I have a big pile of notes. Years of them, mostly in Obsidian, and a good chunk are Rust learning notes I keep going back to. The problem with a big pile of notes is that searching them is keyword search, and half the time I don't remember the keyword, I remember the idea. So this I built a tiny RAG app that lets me just ask my notes a question in plain English and get an answer back, with citations pointing at the exact files the answer came from.
I called it wiki-rag. It's a small FastAPI service: you point it at a folder of notes, it reads them, and then you can ask it things. Right now I have it pointed at my Rust notes, but it'll happily eat any folder of markdown (or PDFs, or HTML, whatever).
So even though I built it to talk to my own notes, the same thing works for a lot of other piles of text. Product docs or an internal wiki or API references, where you just want a quick answer instead of going through pages. A general knowledge base for a team or an org. A folder of research papers. A customer support pipeline answering from your help docs. Honestly any pile of notes where the answer is in there somewhere and you'd rather just ask than go hunting.
I write up most of the things I build, partly because teaching forces me to actually understand what I made, and also because I want to remember the decisions later. So this is that writeup. It's a bit of a build log.

What it actually does
There's a web UI (a textarea, answers rendered as markdown, a ChatGPT-style sidebar of past chats):
Under the hood the whole thing is one API call:
POST /query { "question": "what are the three rules of ownership in rust?" }
{
"answer": "1. Each value has a variable called its owner. 2. There can
only be one owner at a time. 3. When the owner goes out of
scope, the value is dropped [rust 8 - ownership OBRM.md].",
"sources": ["rust 8 - ownership OBRM.md", "rust 9 - ownership.md"]
}
That [rust 8 - ownership OBRM.md] in the answer is the bit I care about most. RAG only earns trust if it tells you where it got the answer, so the model is instructed to cite the filename inline, and the sources array lists every file the retrieved chunks came from.
The stack
Python 3.13 (via uv), FastAPI + Pydantic v2, LangChain 1.x, Chroma as the vector store (just a local file), Redis 7 for caching embeddings, SQLite (stdlib) for the chat history, OpenAI gpt-4o-mini for the answers and text-embedding-3-small for the embeddings, LangFuse for observability, and Ragas for the eval harness.
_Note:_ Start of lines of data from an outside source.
/-- The byte the `n`-th pull reads, counted from 1 (R71). -/
def State.pulled (s : State) (n : Nat) : Byte := s.busRead (addr24 0x00 (s.spAfterPulls n))

/-- The bytes of a value pushed at width w, in the order pushed (R72). -/
def pushOrder (w : Width) (v : Word) : List Byte :=
  match w with
  | .w8 => [lo v]
  | .w16 => [hi v, lo v]

/-- How many bytes width w is. -/
def Width.bytes : Width → Nat
  | .w8 => 1
  | .w16 => 2

/-- The value of width w that pulls read, zero-extended. -/
def State.pulledValue (s : State) (w : Width) : Word :=
  match w with
  | .w8 => word (s.pulled 1) 0x00
  | .w16 => word (s.pulled 1) (s.pulled 2)

/-- The next `n` pushes go to `n` different read/write bytes, and SP is where the mode keeps it: what a push and its pull
need to be each other's inverse (R71). -/
def State.StackRoom (s : State) (n : Nat) : Prop :=
  (s.e = true → hi s.sp = 0x01) ∧
    ∀ j < n, s.writable (addr24 0x00 (s.spAfterPushes j)) = true ∧
      ∀ k < n, s.home (addr24 0x00 (s.spAfterPushes j)) = s.home (addr24 0x00 (s.spAfterPushes k)) → j = k

/-- The bytes of a trap frame in the order pushed (R405): PB in native mode only, PC high, PC low, the copy of P. -/
def State.frame (s : State) (copy : Byte) : List Byte :=
  (if s.e then [] else [s.pb]) ++ [hi s.pc, lo s.pc, copy]

/-- The word at an offset of a bank, low byte first, the offset wrapping in 16 bits (R68). -/
def State.wordAt (s : State) (bank : Byte) (offset : Word) : Word :=
  word (s.busRead (addr24 bank offset)) (s.busRead (addr24 bank (offset + 1)))

/-- The three bytes at an offset of bank 0, low byte first, the offset wrapping in 16 bits (R68). -/
def State.longAt (s : State) (offset : Word) : Addr :=
  long (s.busRead (addr24 0x00 offset)) (s.busRead (addr24 0x00 (offset + 1))) (s.busRead (addr24 0x00 (offset + 2)))

/-! ### Flags -/

/-- Every flag outside `fs` is as before. -/
def FlagsKept (s t : State) (fs : List Flag) : Prop := ∀ f : Flag, f ∉ fs → t.flag f = s.flag f

/-- N and Z of `t` are those of a value of width w (R9). -/
def NZof (t : State) (w : Width) (v : Word) : Prop :=
  t.flag .n = w.msb v ∧ (t.flag .z = true ↔ v.toNat % 2 ^ w.bits = 0)

/-- The value of width w read as a two's complement number: `sext_w(v)` (R6). -/
def Width.signed (w : Width) (v : Word) : Int :=
  (w.trunc v).toNat - if w.msb v then (2 ^ w.bits : Int) else 0

/-- The number that the first `n` decimal digits of a value stand for. -/
def bcdValue (v : Word) : Nat → Nat
  | 0 => 0
  | n + 1 => bcdValue v n + nib v n * 10 ^ n

/-- The first `n` digits of a value are decimal digits. -/
def validBcd (v : Word) (n : Nat) : Prop := ∀ k < n, nib v k ≤ 9

/-! ### Cycle terms (R110) -/

/-- `m16`. -/
def State.m16 (s : State) : Nat := if s.flag .m then 0 else 1

/-- `x16`. -/
def State.x16 (s : State) : Nat := if s.flag .x then 0 else 1

/-- `e0`. -/
def State.e0 (s : State) : Nat := if s.e then 0 else 1

/-- `dl`. -/
def State.dl (s : State) : Nat := if lo s.d = 0 then 0 else 1

/-- `px`, for an addressing mode. -/
def State.px (_s : State) (r : Resolved) : Nat := r.px.toNat

/-- `s` with the cycles of an instruction added. -/
def State.after (s : State) (n : Nat) : State := { s with cycles := s.cycles + BitVec.ofNat 64 n }

/-- The cycles of an instruction: `n`, its number in the table of R111, when the parameter BaseCycles is that table; else
what the parameter's row says (R5, R110, D5: notes/assumptions/8.md). So a claim with it is a claim about every table. -/
def State.charge (s : State) (i : Instr) (n : Nat) (pen : Penalty := {}) : Nat :=
  if s.cfg.baseCycles = defaultCycles then n else cost i s pen

/-- The cycles of an entry, likewise: 7 + e0 with the table of R111 (R405, D20: notes/assumptions/38.md). -/
def State.chargeEntry (s : State) (ev : TrapEvent) : Nat :=
  if s.cfg.baseCycles = defaultCycles then 7 + s.e0 else s.entryCost ev

/-- What an entry does (R405), with the pushed copy of P and the vector given: the frame, I set and D cleared, PB = 0, PC
from the vector word as it reads after the frame is pushed, `waiting` cleared, the cycles (7 and one more in native mode,
with the table of R111); nothing else changes. -/
def Entered (s t : State) (ev : TrapEvent) (copy : Byte) (vec : Word) : Prop :=
  t = { s with sp := t.sp, pc := t.pc, pb := 0x00, p := t.p, waiting := false,
               cycles := s.cycles + BitVec.ofNat 64 (s.chargeEntry ev), mem := t.mem } ∧
    Stores s t (s.pushes (s.frame copy)) ∧ t.sp = s.spAfterPushes (s.frame copy).length ∧
    t.pc = t.wordAt 0x00 vec ∧ t.flag .i = true ∧ t.flag .d = false ∧ FlagsKept s t [.i, .d]

/-! ### The forms of an instruction

A claim about an instruction that comes in several addressing modes is stated once, for each of its constructors with
the operand or the address its mode gives (40_addressing.md) and the cycles of 30_encoding.md R111 (`State.charge`). -/

/-- A claim about a form that reads an operand: the instruction, the operand and the cycles, both from the state. -/
abbrev ReadClaim := Instr → (State → Word) → (State → Nat) → Prop
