-- ==== Sys2Proof/Laws/Memory.lean ====
section
/-! SUPPORT. The sparse memory: reading after writing, and that every operation keeps the canonical form. -/

namespace Sys2Proof.Machine

/-! ### Reading after writing -/

theorem Memory.read_erase (m : Memory) (k j : Nat) :
    Memory.read (Memory.erase m k) j = if j = k then Memory.fill else Memory.read m j := by
  induction m with
  | nil => simp [Memory.erase, Memory.read]
  | cons c m ih =>
    unfold Memory.erase at ih ⊢
    rw [List.filter_cons]
    by_cases hc : c.1 = k
    · by_cases hj : j = k
      · simpa [hc, hj] using ih
      · simp [hc, hj, Memory.read, Ne.symm hj] at ih ⊢
        simpa [hj] using ih
    · by_cases hj : c.1 = j
      · simp [Memory.read, hj, show j ≠ k from fun h => hc (hj.trans h)]
      · simp [hc, Memory.read, hj] at ih ⊢
        exact ih

theorem Memory.read_insert (m : Memory) (k j : Nat) (v : Byte) (h : ∀ c ∈ m, c.1 ≠ k) :
    Memory.read (Memory.insert k v m) j = if j = k then v else Memory.read m j := by
  induction m with
  | nil =>
    by_cases hj : j = k
    · simp [Memory.insert, Memory.read, hj]
    · simp [Memory.insert, Memory.read, hj, Ne.symm hj]
  | cons c m ih =>
    have hc : c.1 ≠ k := h c (by simp)
    have ih := ih fun d hd => h d (by simp [hd])
    unfold Memory.insert
    split
    · by_cases hj : j = k
      · simp [Memory.read, hj]
      · simp [Memory.read, hj, Ne.symm hj]
    · by_cases hj : c.1 = j
      · simp [Memory.read, hj, show j ≠ k from fun e => hc (hj.trans e)]
      · simp [Memory.read, hj, ih]

/-- A byte reads as it was last written, and a write changes one byte only. -/
theorem Memory.read_write (m : Memory) (k j : Nat) (v : Byte) :
    Memory.read (Memory.write m k v) j = if j = k then v else Memory.read m j := by
  unfold Memory.write
  split
  · rename_i h
    rw [Memory.read_erase, h]
  · rw [Memory.read_insert _ _ _ _ (fun c hc => by simpa using (List.mem_filter.1 hc).2), Memory.read_erase]
    split <;> rfl

/-! ### The canonical form -/

theorem Memory.erase_wf {m : Memory} (h : m.wf) (k : Nat) : Memory.wf (m.erase k) :=
  ⟨h.1.filter _, fun c hc => h.2.1 c (List.mem_filter.1 hc).1, fun c hc => h.2.2 c (List.mem_filter.1 hc).1⟩

theorem Memory.mem_insert {k : Nat} {v : Byte} {m : Memory} {c : Host.Cell} :
    c ∈ Memory.insert k v m ↔ c = (k, v) ∨ c ∈ m := by
  induction m with
  | nil => simp [Memory.insert]
  | cons d m ih =>
    unfold Memory.insert
    split
    · simp
    · simp [ih]; tauto

theorem Memory.insert_sorted {k : Nat} {v : Byte} {m : Memory} (h : m.Pairwise fun c d => c.1 < d.1)
    (hk : ∀ c ∈ m, c.1 ≠ k) : (Memory.insert k v m).Pairwise fun c d => c.1 < d.1 := by
  induction m with
  | nil => simp [Memory.insert]
  | cons d m ih =>
    have hd := List.pairwise_cons.1 h
    unfold Memory.insert
    split
    · rename_i hlt
      refine List.pairwise_cons.2 ⟨fun c hc => ?_, h⟩
      rcases List.mem_cons.1 hc with rfl | hc
      · exact hlt
      · exact Nat.lt_trans hlt (hd.1 c hc)
    · rename_i hge
      refine List.pairwise_cons.2 ⟨fun c hc => ?_, ih hd.2 fun c hc => hk c (by simp [hc])⟩
      rcases Memory.mem_insert.1 hc with rfl | hc
      · have := hk d (by simp)
        simp only at hge ⊢
        omega
      · exact hd.1 c hc

/-- A write keeps the canonical form. -/
theorem Memory.write_wf {m : Memory} (h : m.wf) {k : Nat} (hk : k < 2 ^ 24) (v : Byte) :
    Memory.wf (m.write k v) := by
  unfold Memory.write
  split
  · exact Memory.erase_wf h k
  · rename_i hv
    have he := Memory.erase_wf h k
    refine ⟨Memory.insert_sorted he.1 fun c hc => by simpa using (List.mem_filter.1 hc).2, ?_, ?_⟩ <;>
      intro c hc <;> rcases Memory.mem_insert.1 hc with rfl | hc
    · exact hv
    · exact he.2.1 c hc
    · exact hk
    · exact he.2.2 c hc

/-! ### The power-on contents -/

theorem Memory.ofCells_wf (cells : List Host.Cell) : Memory.wf (Memory.ofCells cells) := by
  induction cells with
  | nil => simp [Memory.ofCells, Memory.wf]
  | cons c cells ih =>
    unfold Memory.ofCells
    split
    · exact Memory.write_wf ih ‹_› _
    · exact ih

/-- The memory of a list of cells reads as the list does. -/
theorem Memory.read_ofCells (cells : List Host.Cell) {k : Nat} (hk : k < 2 ^ 24) :
    Memory.read (Memory.ofCells cells) k = Memory.read cells k := by
  induction cells with
  | nil => rfl
  | cons c cells ih =>
    unfold Memory.ofCells
    split
    · simp only [Memory.read_write, Memory.read, ih, eq_comm]
    · rw [ih, Memory.read, if_neg (by omega)]

/-- Any contents of the addresses from `base` on can be listed. -/
theorem Memory.exists_cells (base n : Nat) (hn : base + n ≤ 2 ^ 24) (w : Nat → Byte) :
    ∃ cells : List Host.Cell, ∀ k < n, Memory.read (Memory.ofCells cells) (base + k) = w k := by
  refine ⟨(List.range n).map fun j => (base + j, w j), fun k hk => ?_⟩
  rw [Memory.read_ofCells _ (by omega)]
  suffices H : ∀ l : List Nat, k ∈ l → Memory.read (l.map fun j => (base + j, w j)) (base + k) = w k from
    H _ (List.mem_range.2 hk)
  intro l hl
  induction l with
  | nil => simp at hl
  | cons j l ih =>
    rw [List.map_cons, Memory.read]
    split
    · rw [show j = k by omega]
    · exact ih ((List.mem_cons.1 hl).resolve_left fun e => by omega)

/-! ### The bus -/

/-- What a bus write does to a bus read (R61): where both addresses name one stored byte, what the write leaves there; else
nothing. -/
theorem busReadAt_busWriteAt (cfg : Config) (mem : Memory) (a b : Addr) (v : Byte) :
    busReadAt cfg (busWriteAt cfg mem a v) b =
      match locate cfg.bus a.toNat, locate cfg.bus b.toNat with
      | .ram h rule, .ram k _ => if k = h then storedByte mem h a v rule else busReadAt cfg mem b
      | _, _ => busReadAt cfg mem b := by
  unfold busReadAt busWriteAt
  cases ha : locate cfg.bus a.toNat with
  | ram h rule =>
    cases hb : locate cfg.bus b.toNat with
    | ram k rule' =>
      simp only [slotRead, Memory.read_write, BitVec.toNat_inj]
    | rom k => simp [slotRead]
    | openBus => simp [slotRead]
  | rom k => rfl
  | openBus => rfl

/-- A bus write keeps the canonical form. -/
theorem busWriteAt_wf {cfg : Config} {mem : Memory} (h : mem.wf) (a : Addr) (v : Byte) :
    Memory.wf (busWriteAt cfg mem a v) := by
  unfold busWriteAt
  split
  · exact Memory.write_wf h (BitVec.isLt _) _
  · exact h
  · exact h

/-- A bus given address by address is a list of regions: for every choice of a kind and a home for each address below `n`
there is a memory map under which each of them has just these. So the lists are no smaller than the buses of R61, whose
writes change at most the byte they address (R66). -/
theorem locate_pointwise (kind : Nat → RegionKind) (home : Nat → Nat) (n a : Nat) (ha : a < n) :
    locate ((List.range n).map fun k => { base := k, size := 1, kind := kind k, home := home k }) a =
      locate [{ base := a, size := 1, kind := kind a, home := home a }] a := by
  suffices H : ∀ l : List Nat, a ∈ l →
      locate (l.map fun k => { base := k, size := 1, kind := kind k, home := home k }) a =
        locate [{ base := a, size := 1, kind := kind a, home := home a }] a from H _ (List.mem_range.2 ha)
  intro l hl
  induction l with
  | nil => simp at hl
  | cons k l ih =>
    by_cases hk : k = a
    · subst hk
      simp [locate]
    · have hn : ¬(k ≤ a ∧ a < k + 1) := by omega
      rw [List.map_cons, locate, if_neg hn]
      exact ih (by simpa [Ne.symm hk] using hl)

end Sys2Proof.Machine
end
Type-checked with basedpyright, linted with Ruff.
That looks like a lot but most of it is one import and a couple of lines. The framework does the heavy lifting. The interesting part was never the amount of code, it was the decisions.
How it works
There are two halves: ingest once, then answer forever.
Ingest (run it once, re-run when the notes change):
- Walk the folder, read each file
- Split into ~1000-character chunks
- Ask OpenAI to embed each chunk (cached in Redis so re-runs skip the API)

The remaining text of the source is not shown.